Source data
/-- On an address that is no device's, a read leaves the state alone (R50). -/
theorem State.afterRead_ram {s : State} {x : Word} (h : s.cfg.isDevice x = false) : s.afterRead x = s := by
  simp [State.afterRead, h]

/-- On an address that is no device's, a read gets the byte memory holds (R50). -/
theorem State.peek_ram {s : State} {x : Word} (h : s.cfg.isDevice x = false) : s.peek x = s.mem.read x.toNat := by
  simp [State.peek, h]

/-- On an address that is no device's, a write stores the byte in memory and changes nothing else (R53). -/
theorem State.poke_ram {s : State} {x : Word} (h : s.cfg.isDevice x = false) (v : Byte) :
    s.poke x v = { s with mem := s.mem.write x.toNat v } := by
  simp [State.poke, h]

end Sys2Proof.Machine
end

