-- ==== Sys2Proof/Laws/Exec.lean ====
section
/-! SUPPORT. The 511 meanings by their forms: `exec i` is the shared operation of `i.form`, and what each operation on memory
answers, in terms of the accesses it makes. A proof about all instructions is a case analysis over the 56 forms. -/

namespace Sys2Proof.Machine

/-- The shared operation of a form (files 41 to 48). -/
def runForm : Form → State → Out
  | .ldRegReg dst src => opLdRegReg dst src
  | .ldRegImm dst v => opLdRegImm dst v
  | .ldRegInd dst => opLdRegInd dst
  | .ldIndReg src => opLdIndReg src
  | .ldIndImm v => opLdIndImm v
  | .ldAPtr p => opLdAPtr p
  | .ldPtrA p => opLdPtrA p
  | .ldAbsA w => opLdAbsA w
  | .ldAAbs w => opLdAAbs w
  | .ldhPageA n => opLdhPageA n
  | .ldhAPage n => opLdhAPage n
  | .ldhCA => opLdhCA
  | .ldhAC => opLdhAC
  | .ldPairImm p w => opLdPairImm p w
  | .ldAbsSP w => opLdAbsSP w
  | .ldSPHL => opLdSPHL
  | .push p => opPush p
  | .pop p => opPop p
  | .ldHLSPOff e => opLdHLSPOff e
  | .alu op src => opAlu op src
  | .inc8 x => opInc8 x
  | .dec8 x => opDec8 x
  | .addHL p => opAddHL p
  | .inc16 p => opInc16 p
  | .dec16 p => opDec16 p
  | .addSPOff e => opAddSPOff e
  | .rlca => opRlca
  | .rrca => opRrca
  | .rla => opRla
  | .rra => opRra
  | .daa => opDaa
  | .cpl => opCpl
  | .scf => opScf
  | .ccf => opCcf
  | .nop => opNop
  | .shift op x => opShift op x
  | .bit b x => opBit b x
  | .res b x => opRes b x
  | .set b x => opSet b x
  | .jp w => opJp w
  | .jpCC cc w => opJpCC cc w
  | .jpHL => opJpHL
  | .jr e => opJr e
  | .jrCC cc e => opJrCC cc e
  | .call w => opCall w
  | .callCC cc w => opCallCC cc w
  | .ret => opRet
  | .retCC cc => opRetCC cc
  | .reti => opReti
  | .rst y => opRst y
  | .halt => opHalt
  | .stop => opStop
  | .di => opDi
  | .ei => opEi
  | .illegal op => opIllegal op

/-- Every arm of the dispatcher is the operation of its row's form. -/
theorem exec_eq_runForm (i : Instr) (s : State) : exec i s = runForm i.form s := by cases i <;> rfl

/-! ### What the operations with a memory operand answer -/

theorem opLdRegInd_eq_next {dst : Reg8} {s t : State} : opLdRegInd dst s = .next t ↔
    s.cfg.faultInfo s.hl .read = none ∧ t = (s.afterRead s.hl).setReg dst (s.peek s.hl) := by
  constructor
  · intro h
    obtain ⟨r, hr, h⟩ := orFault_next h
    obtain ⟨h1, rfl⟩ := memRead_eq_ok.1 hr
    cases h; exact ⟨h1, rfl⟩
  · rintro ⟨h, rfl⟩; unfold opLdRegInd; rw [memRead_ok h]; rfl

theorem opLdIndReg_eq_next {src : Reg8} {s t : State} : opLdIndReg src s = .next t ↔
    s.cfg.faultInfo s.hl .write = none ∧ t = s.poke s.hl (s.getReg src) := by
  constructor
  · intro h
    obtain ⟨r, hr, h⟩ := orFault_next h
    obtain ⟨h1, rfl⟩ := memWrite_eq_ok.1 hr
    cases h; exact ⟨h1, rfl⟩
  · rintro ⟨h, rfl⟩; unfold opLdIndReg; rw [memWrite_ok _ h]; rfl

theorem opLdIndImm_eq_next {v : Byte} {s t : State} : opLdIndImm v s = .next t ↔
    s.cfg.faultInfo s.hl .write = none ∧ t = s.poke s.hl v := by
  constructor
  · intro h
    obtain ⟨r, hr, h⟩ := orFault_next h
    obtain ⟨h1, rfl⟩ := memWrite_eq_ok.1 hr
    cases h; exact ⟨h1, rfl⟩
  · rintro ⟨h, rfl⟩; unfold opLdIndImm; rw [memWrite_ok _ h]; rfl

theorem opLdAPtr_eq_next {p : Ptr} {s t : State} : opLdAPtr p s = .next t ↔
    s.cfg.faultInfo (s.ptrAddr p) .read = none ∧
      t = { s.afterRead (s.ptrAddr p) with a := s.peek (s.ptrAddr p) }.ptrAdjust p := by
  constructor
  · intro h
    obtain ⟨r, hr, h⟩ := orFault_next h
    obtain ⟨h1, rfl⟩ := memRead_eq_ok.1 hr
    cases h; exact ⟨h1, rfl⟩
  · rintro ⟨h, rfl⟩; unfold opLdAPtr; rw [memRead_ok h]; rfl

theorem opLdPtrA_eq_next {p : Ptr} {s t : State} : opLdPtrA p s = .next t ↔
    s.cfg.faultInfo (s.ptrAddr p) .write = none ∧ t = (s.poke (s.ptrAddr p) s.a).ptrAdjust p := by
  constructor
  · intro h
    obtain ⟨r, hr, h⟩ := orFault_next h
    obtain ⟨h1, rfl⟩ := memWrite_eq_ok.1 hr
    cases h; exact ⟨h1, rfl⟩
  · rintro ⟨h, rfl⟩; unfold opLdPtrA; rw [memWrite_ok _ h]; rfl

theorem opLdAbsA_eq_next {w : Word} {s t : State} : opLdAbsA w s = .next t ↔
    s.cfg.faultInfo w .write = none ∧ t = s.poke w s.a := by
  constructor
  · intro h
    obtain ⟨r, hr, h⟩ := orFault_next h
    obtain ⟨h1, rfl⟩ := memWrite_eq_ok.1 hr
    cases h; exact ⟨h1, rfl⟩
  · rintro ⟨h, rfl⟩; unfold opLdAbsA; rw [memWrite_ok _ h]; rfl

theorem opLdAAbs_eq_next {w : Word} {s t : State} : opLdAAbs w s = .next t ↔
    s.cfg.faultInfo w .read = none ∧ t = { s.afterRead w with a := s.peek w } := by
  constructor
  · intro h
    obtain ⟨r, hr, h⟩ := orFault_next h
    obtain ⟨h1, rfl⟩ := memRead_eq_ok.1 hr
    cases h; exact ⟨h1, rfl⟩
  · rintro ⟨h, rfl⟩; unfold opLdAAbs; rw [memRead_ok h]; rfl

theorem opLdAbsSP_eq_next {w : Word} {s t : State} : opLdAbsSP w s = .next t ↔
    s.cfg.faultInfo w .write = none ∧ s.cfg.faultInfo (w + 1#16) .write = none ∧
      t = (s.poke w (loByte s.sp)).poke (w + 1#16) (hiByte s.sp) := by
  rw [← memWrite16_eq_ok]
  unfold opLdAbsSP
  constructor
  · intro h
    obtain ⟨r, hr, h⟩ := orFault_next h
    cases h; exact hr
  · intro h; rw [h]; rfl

==

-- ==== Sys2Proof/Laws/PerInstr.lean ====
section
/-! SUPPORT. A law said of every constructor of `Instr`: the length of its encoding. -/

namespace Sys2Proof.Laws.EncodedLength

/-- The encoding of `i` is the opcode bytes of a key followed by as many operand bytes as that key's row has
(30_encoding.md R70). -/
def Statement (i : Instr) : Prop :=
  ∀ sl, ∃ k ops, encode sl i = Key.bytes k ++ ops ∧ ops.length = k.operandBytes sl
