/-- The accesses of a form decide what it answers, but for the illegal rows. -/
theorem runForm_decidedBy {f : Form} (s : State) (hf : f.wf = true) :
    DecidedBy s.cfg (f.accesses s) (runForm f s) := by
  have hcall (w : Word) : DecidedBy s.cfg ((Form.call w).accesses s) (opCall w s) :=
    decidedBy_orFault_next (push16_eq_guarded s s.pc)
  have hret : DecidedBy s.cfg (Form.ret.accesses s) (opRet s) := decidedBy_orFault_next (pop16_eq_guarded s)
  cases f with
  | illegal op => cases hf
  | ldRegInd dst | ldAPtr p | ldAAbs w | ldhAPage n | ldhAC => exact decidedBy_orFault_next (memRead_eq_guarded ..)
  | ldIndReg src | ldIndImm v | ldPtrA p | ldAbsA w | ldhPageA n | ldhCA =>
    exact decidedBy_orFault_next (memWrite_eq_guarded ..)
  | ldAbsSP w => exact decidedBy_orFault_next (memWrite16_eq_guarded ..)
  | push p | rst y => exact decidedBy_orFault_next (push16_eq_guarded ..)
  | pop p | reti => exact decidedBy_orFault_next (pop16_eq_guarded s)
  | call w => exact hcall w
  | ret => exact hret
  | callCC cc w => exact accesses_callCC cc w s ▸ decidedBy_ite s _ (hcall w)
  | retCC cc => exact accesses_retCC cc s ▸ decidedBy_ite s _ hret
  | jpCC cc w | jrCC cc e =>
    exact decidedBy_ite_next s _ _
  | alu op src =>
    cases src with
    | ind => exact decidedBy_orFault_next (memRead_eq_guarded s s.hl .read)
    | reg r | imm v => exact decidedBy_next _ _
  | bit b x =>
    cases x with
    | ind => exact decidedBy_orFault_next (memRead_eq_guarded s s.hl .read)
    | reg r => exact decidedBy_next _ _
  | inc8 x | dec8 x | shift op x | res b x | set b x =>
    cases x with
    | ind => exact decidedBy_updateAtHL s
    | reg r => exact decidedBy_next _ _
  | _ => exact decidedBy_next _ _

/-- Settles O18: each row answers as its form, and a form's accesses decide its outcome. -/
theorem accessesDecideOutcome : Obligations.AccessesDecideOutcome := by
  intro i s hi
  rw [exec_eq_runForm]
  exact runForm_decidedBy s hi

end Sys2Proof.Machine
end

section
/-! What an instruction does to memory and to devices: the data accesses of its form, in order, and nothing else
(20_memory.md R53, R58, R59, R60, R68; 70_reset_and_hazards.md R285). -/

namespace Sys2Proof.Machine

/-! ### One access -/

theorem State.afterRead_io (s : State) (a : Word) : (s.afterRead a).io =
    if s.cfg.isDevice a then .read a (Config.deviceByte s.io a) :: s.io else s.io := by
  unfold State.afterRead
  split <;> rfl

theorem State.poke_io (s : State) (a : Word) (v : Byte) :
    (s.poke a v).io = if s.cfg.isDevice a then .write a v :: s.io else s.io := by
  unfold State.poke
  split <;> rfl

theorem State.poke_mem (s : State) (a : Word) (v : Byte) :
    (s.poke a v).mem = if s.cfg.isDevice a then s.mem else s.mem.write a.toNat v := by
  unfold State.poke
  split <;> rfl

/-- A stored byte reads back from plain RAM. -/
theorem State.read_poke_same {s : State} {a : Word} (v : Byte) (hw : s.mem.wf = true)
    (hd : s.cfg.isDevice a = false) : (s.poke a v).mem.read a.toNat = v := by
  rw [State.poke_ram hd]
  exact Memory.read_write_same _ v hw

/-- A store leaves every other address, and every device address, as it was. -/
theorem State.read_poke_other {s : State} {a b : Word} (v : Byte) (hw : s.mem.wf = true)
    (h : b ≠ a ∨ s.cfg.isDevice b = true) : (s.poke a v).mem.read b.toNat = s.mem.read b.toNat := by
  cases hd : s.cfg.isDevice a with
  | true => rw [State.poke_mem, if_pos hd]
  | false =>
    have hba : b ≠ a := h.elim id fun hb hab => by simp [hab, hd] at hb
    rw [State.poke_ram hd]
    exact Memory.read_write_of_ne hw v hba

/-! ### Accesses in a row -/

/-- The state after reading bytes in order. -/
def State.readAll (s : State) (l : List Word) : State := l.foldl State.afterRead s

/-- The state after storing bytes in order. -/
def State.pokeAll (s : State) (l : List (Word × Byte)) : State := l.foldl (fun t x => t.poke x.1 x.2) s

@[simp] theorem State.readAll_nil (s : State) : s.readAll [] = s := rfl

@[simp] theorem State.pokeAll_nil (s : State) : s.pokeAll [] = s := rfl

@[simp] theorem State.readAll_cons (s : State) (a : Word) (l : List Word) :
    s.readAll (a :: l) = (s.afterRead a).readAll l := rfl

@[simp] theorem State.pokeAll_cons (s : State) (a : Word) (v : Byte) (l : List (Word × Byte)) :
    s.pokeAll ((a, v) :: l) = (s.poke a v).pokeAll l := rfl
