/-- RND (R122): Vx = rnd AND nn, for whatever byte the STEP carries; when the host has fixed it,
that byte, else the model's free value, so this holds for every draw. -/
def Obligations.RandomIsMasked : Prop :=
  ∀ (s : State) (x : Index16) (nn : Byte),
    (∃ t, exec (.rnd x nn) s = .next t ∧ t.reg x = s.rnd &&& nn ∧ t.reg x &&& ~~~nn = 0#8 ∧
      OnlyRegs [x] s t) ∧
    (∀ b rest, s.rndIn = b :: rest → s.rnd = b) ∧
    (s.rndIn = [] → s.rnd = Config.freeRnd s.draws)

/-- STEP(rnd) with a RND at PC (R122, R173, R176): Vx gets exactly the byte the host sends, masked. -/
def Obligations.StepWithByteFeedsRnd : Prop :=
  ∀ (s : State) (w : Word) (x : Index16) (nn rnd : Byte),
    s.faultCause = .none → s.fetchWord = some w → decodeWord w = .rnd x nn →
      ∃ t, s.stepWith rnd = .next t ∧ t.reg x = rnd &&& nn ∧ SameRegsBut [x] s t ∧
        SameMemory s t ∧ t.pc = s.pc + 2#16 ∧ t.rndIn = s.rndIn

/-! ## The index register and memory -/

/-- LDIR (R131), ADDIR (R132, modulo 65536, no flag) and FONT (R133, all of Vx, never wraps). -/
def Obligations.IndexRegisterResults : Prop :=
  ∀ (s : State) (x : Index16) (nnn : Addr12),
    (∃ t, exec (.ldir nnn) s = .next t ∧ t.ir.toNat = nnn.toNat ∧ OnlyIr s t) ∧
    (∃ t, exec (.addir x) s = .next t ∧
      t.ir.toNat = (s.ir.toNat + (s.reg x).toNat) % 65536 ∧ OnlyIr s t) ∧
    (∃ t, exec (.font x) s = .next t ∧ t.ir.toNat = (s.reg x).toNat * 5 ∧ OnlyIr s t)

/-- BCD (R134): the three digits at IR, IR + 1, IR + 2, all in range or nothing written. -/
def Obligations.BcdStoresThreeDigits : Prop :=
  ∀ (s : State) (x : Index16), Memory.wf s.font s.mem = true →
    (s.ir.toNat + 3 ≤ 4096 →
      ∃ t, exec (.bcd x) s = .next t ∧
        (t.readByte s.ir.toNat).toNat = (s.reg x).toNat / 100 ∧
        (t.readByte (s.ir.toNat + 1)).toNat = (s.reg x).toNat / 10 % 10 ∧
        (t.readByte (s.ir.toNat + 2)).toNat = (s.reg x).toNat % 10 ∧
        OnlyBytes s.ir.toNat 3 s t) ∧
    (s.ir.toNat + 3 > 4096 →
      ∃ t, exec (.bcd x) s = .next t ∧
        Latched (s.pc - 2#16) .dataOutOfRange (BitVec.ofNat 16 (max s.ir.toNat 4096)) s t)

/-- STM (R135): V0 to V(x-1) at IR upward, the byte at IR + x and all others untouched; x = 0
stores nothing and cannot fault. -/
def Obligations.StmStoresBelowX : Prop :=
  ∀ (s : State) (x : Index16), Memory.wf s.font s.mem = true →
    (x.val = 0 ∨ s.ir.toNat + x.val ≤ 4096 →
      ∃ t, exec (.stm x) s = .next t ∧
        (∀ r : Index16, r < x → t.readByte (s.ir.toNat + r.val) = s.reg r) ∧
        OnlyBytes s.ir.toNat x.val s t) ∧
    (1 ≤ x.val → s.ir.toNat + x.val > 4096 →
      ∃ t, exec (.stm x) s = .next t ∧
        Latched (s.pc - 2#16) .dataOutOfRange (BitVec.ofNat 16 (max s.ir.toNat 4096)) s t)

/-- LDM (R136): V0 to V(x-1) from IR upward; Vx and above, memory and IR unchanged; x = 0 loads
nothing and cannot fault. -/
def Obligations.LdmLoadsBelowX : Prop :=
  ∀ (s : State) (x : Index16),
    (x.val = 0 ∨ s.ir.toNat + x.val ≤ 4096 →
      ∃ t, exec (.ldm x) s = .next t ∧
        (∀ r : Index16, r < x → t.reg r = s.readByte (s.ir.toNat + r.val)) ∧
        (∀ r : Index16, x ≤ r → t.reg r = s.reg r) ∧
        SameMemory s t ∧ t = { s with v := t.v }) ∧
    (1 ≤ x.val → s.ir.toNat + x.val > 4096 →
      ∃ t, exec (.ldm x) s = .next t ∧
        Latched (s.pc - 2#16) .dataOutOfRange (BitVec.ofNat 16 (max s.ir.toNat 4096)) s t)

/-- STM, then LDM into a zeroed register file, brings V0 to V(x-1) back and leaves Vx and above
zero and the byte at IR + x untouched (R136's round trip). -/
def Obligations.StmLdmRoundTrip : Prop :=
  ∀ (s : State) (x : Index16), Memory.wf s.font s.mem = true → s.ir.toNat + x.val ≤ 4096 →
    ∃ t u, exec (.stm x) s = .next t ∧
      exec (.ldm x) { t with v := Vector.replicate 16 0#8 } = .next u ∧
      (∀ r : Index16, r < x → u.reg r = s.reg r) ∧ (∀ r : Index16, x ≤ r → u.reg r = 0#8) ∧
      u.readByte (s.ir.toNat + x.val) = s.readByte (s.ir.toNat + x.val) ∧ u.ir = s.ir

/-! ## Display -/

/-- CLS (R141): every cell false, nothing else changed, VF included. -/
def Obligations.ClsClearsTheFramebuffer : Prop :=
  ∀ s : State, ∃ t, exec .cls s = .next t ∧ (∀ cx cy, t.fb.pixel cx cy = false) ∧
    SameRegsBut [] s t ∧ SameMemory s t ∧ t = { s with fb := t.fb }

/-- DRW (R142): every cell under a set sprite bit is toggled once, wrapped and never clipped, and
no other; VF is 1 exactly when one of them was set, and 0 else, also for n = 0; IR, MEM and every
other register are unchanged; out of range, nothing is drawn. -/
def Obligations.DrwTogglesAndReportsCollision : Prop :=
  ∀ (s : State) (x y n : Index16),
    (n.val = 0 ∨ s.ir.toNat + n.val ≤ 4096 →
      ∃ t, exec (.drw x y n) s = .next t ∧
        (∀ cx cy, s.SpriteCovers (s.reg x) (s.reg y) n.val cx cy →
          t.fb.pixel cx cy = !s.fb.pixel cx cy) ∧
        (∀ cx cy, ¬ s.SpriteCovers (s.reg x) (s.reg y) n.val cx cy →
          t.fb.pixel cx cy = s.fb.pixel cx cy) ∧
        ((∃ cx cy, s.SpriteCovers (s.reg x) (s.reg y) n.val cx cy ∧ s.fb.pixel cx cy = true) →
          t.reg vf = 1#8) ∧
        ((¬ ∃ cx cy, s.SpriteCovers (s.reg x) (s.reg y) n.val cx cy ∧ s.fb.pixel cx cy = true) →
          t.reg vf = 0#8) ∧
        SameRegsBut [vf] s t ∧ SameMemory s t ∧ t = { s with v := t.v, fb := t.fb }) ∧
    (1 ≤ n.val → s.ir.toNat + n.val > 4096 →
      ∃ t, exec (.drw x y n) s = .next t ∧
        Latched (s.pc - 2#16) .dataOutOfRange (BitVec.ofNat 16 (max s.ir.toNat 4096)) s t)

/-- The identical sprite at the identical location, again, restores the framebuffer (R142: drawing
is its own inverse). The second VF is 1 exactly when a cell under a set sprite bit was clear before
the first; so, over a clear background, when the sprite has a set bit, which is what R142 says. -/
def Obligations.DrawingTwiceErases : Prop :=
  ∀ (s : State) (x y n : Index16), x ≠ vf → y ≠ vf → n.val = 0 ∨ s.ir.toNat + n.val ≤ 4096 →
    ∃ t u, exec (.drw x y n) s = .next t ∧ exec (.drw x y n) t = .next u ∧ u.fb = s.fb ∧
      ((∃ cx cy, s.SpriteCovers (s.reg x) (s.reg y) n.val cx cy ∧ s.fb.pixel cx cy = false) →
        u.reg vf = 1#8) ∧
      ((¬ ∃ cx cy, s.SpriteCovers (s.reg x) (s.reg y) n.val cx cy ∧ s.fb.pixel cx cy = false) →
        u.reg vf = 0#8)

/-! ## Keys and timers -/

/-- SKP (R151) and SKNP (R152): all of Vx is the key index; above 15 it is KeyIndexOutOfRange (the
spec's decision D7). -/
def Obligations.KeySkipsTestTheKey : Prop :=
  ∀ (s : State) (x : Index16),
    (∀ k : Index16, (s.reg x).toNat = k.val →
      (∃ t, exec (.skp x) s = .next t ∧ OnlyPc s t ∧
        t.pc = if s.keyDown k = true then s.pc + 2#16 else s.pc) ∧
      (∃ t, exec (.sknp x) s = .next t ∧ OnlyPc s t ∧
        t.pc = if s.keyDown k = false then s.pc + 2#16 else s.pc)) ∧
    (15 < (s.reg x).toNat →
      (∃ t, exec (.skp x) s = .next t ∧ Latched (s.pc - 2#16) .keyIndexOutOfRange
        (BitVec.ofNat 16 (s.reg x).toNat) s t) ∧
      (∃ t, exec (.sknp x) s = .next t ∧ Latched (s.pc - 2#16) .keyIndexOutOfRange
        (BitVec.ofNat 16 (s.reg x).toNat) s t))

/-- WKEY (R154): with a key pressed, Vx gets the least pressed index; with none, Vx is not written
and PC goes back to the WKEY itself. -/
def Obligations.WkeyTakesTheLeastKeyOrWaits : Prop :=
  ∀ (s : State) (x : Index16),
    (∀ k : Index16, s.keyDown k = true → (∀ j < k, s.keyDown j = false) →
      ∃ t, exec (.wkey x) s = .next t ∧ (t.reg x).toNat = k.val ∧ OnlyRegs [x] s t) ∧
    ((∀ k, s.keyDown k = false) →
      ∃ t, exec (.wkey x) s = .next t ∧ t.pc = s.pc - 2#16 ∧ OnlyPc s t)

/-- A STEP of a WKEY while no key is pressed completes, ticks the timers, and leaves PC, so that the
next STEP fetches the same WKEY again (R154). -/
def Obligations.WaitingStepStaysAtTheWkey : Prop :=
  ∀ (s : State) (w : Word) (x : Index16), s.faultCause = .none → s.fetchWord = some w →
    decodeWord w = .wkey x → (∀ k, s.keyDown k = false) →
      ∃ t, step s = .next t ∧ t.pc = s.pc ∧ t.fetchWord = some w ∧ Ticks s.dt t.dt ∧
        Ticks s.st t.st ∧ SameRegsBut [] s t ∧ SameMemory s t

## Exercise prompt
There is a line with "alone (R50). -/" and a line with "simp [State.afterRead, h]" above. Copy exactly those two lines and all lines between them, with nothing else.

## Task response
/-- On an address that is no device's, a read leaves the state alone (R50). -/
theorem State.afterRead_ram {s : State} {x : Word} (h : s.cfg.isDevice x = false) : s.afterRead x = s := by
  simp [State.afterRead, h]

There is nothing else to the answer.